The first laparoscopic-assisted right hemicolectomy was described in 1992 and since then several authors have published their techniques. The indications for laparoscopic right colon surgery have been extended from early colon cancer to advanced cancer because this approach has several distinct advantages in comparison to open surgery, including lesser use of analgesics, earlier return of bowel motility, a shorter hospital stay, faster perioperative recovery, and lower incidence of wound infections and hernia rates. A meta-analysis of the results of 2,512 procedures from 12 randomized clinical trials reported improved short-term outcomes for laparoscopic surgery in comparison to conventional open surgery for colorectal cancer.

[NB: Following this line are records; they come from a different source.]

-- ==== Sys2Proof/Tests/Slice0.lean ====
section
/-!
SUPPORT. The model's own tests: ill-formed terms refused, words written out from the spec's encodings decoded, single
steps against the spec's vectors (spec/95_test_vectors.md), and for every obligation with hypotheses a named witness
that meets them.
-/
namespace Sys2Proof.Tests

open Sys2Proof Sys2Proof.Machine Sys2Proof.Claims

/-! ## Helpers -/

/-- A run begun on the given bytes at the given offset. -/
def start (bytes : List Byte) (p : Word := 0) : State := resetWith (Memory.ofBytes bytes) (some p)

/-- A state in a terminal status. -/
def inStatus (a : Status) : State :=
  { start [0xC5, 0x10] with cur := 1, status := a, errVal := 12, errLen := 10, errCnt := 1 }

/-- A state that has had no Reset. -/
def unreset : State := { State.reset with resetDone := false }

/-- A byte source of 2^64 - 1 bytes, all zero but those given from an offset on (spec/95_test_vectors.md 3.9). -/
def longStream (a : Nat) (bytes : List Byte) : Memory :=
  Memory.writeAll { cells := [], size := ⟨2 ^ 64 - 1, by decide⟩ } a bytes

/-- What a step does, in what the spec lets a caller see: pc, cur, status and the events. -/
def seen (o : Host.Outcome State Fault Refusal) : Option (Word × Word × Status × List Event) :=
  match o with
  | .next t => some (t.pc, t.cur, t.status, t.events)
  | .fault _ => none
  | .refused _ => none

/-- The latches after a step, as a caller may read them. -/
def latches (o : Host.Outcome State Fault Refusal) : Option (Option Word × Option Nibble × Option Nibble × Option Nibble) :=
  match o with
  | .next t => some (t.errPc?, t.errVal?, t.errLen?, t.errCnt?)
  | .fault _ => none
  | .refused _ => none

/-- Whether a step answers a next state with a property. -/
def nextHas (P : State → Prop) [DecidablePred P] (o : Host.Outcome State Fault Refusal) : Bool :=
  match o with
  | .next t => decide (P t)
  | .fault _ => false
  | .refused _ => false

theorem exists_next {P : State → Prop} [DecidablePred P] {o : Host.Outcome State Fault Refusal}
    (h : nextHas P o = true) : ∃ t, o = .next t ∧ P t := by
  cases o with
  | next t => exact ⟨t, rfl, of_decide_eq_true h⟩
  | fault r => simp [nextHas] at h
  | refused r => simp [nextHas] at h

theorem start_ready (bytes : List Byte) (p : Word) : (start bytes p).Ready := ⟨rfl, rfl, rfl⟩

/-! ## WellFormed refuses -/

theorem test_nine_immediate_bytes_refused : (Instr.jmp [1, 2, 3, 4, 5, 6, 7, 8, 9]).WellFormed = false := by decide

theorem test_immediate_without_register_byte_refused : (Instr.irmovq none [1]).WellFormed = false := by decide

theorem test_no_register_byte_no_immediate_accepted : (Instr.irmovq none []).WellFormed = true := by decide

/-! ## Decoding: one word for each constructor, from spec/30_encoding.md R52 and R58 to R61 -/

theorem test_decode_halt : decode [0x00, 0x10] = .instr .halt [0x10] := by decide

theorem test_decode_nop : decode [0x10, 0x10] = .instr .nop [0x10] := by decide

theorem test_decode_ret : decode [0x90, 0x10] = .instr .ret [0x10] := by decide

theorem test_decode_rrmovq : decode [0x20, 0x12] = .instr (.rrmovq (some ⟨1, 2⟩)) [] := by decide

theorem test_decode_cmovle : decode [0x21, 0x34] = .instr (.cmovle (some ⟨3, 4⟩)) [] := by decide

theorem test_decode_cmovl : decode [0x22, 0x56] = .instr (.cmovl (some ⟨5, 6⟩)) [] := by decide

theorem test_decode_cmove : decode [0x23, 0x78] = .instr (.cmove (some ⟨7, 8⟩)) [] := by decide

theorem test_decode_cmovne : decode [0x24, 0x9A] = .instr (.cmovne (some ⟨9, 10⟩)) [] := by decide

theorem test_decode_cmovge : decode [0x25, 0xBC] = .instr (.cmovge (some ⟨11, 12⟩)) [] := by decide

theorem test_decode_cmovg : decode [0x26, 0xDE] = .instr (.cmovg (some ⟨13, 14⟩)) [] := by decide

theorem test_decode_addq : decode [0x60, 0xF0] = .instr (.addq (some ⟨15, 0⟩)) [] := by decide

theorem test_decode_subq : decode [0x61, 0x01] = .instr (.subq (some ⟨0, 1⟩)) [] := by decide

theorem test_decode_andq : decode [0x62, 0x23] = .instr (.andq (some ⟨2, 3⟩)) [] := by decide

theorem test_decode_xorq : decode [0x63, 0x45] = .instr (.xorq (some ⟨4, 5⟩)) [] := by decide

theorem test_decode_mulq : decode [0x64, 0x67] = .instr (.mulq (some ⟨6, 7⟩)) [] := by decide

theorem test_decode_divq : decode [0x65, 0x89] = .instr (.divq (some ⟨8, 9⟩)) [] := by decide

theorem test_decode_modq : decode [0x66, 0xAB] = .instr (.modq (some ⟨10, 11⟩)) [] := by decide

theorem test_decode_pushq : decode [0xA0, 0xCD] = .instr (.pushq (some ⟨12, 13⟩)) [] := by decide

theorem test_decode_popq : decode [0xB0, 0xEF] = .instr (.popq (some ⟨14, 15⟩)) [] := by decide

theorem test_decode_jmp : decode [0x70, 0x88, 0x77, 0x66, 0x55, 0x44, 0x33, 0x22, 0x11, 0x10] =
    .instr (.jmp [0x88, 0x77, 0x66, 0x55, 0x44, 0x33, 0x22, 0x11]) [0x10] := by decide

theorem test_decode_jle : decode [0x71, 0x88, 0x77, 0x66, 0x55, 0x44, 0x33, 0x22, 0x11, 0x10] =
    .instr (.jle [0x88, 0x77, 0x66, 0x55, 0x44, 0x33, 0x22, 0x11]) [0x10] := by decide

theorem test_decode_jl : decode [0x72, 0x88, 0x77, 0x66, 0x55, 0x44, 0x33, 0x22, 0x11, 0x10] =
    .instr (.jl [0x88, 0x77, 0x66, 0x55, 0x44, 0x33, 0x22, 0x11]) [0x10] := by decide

theorem test_decode_je : decode [0x73, 0x88, 0x77, 0x66, 0x55, 0x44, 0x33, 0x22, 0x11, 0x10] =
    .instr (.je [0x88, 0x77, 0x66, 0x55, 0x44, 0x33, 0x22, 0x11]) [0x10] := by decide

theorem test_decode_jne : decode [0x74, 0x88, 0x77, 0x66, 0x55, 0x44, 0x33, 0x22, 0x11, 0x10] =
    .instr (.jne [0x88, 0x77, 0x66, 0x55, 0x44, 0x33, 0x22, 0x11]) [0x10] := by decide

theorem test_decode_jge : decode [0x75, 0x88, 0x77, 0x66, 0x55, 0x44, 0x33, 0x22, 0x11, 0x10] =
    .instr (.jge [0x88, 0x77, 0x66, 0x55, 0x44, 0x33, 0x22, 0x11]) [0x10] := by decide

theorem test_decode_jg : decode [0x76, 0x88, 0x77, 0x66, 0x55, 0x44, 0x33, 0x22, 0x11, 0x10] =
    .instr (.jg [0x88, 0x77, 0x66, 0x55, 0x44, 0x33, 0x22, 0x11]) [0x10] := by decide

theorem test_decode_call : decode [0x80, 0x88, 0x77, 0x66, 0x55, 0x44, 0x33, 0x22, 0x11, 0x10] =
    .instr (.call [0x88, 0x77, 0x66, 0x55, 0x44, 0x33, 0x22, 0x11]) [0x10] := by decide

theorem test_decode_irmovq : decode [0x30, 0xF6, 0x88, 0x77, 0x66, 0x55, 0x44, 0x33, 0x22, 0x11] =
    .instr (.irmovq (some ⟨15, 6⟩) [0x88, 0x77, 0x66, 0x55, 0x44, 0x33, 0x22, 0x11]) [] := by decide

theorem test_decode_rmmovq : decode [0x40, 0x27, 0x88, 0x77, 0x66, 0x55, 0x44, 0x33, 0x22, 0x11] =
    .instr (.rmmovq (some ⟨2, 7⟩) [0x88, 0x77, 0x66, 0x55, 0x44, 0x33, 0x22, 0x11]) [] := by decide

theorem test_decode_mrmovq : decode [0x50, 0x05, 0x88, 0x77, 0x66, 0x55, 0x44, 0x33, 0x22, 0x11] =
    .instr (.mrmovq (some ⟨0, 5⟩) [0x88, 0x77, 0x66, 0x55, 0x44, 0x33, 0x22, 0x11]) [] := by decide

/-- Decoding of what the stream's end cuts short, and of illegal headers (spec/95_test_vectors.md 3.7). -/
theorem test_decode_rejects_by_name : decode [0xC5] = .badOpcode 12 ∧ decode [0x31] = .badFunction 1 ∧
    decode [0x7A] = .badFunction 10 ∧ decode [] = .noHeader ∧ decode [0x50] = .instr (.mrmovq none []) [] := by decide

/-- A table word gives the header byte; its operand bytes are zeros. -/
theorem test_table_words : decodeTableWord 8 0x76 = some (.jg [0, 0, 0, 0, 0, 0, 0, 0]) ∧
    decodeTableWord 8 0x40 = some (.rmmovq (some ⟨0, 0⟩) [0, 0, 0, 0, 0, 0, 0, 0]) ∧
    decodeTableWord 16 0xF6A0 = some (.pushq (some ⟨15, 6⟩)) ∧ decodeTableWord 8 0xC0 = none := by decide

theorem test_placed_word_runs_from_reset : seen (step (State.reset.withFetchWord 8 0x30)) =
    some (10, 10, .run, [.full (recordL10 0 3 .irmovq (some ⟨0, 0⟩) [0, 0, 0, 0, 0, 0, 0, 0])]) := by decide

/-! ## One step, against spec/95_test_vectors.md and the rules' worked examples -/

/-- R120, worked example. -/
theorem test_halt : seen (step (start [0x00])) = some (1, 1, .run, [.full (recordL1 0 0 .halt)]) := by decide

/-- R121, worked example: `nop` at 0x2a, here with zeros before it. -/
theorem test_nop : seen (step { start [0x10] with stream := longStream 0x2a [0x10], pc := 0x2a, cur := 0x2a }) =
    some (0x2b, 0x2b, .run, [.full (recordL1 0x2a 1 .nop)]) := by decide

The indications of a right hemicolectomy include adenomatous polyps not suitable for removal by colonoscopy, inflammatory bowel disease, bleeding of arteriovenous malformations, obstruction, Crohn’s disease (and complications), ischemia, and any other condition for resection. Lesions can be resected from the ileum, mid-colon, and hepatic artery. Based upon recent reports in management of colon cancer, malignant disease can be treated safely including palliative resection for incurable carcinoma and potentially curable entities.

This is a very important issue for a successful result in laparoscopic colon resection. A thorough history and physical examination with special emphasis on cardiac and pulmonary problems as well as previous surgeries is mandatory. The patient and the operating team must be adequately informed of, and familiar with, the laparoscopic procedure. The patient should be informed that there is a possibility that the laparoscopic procedure may have to be converted to an open procedure.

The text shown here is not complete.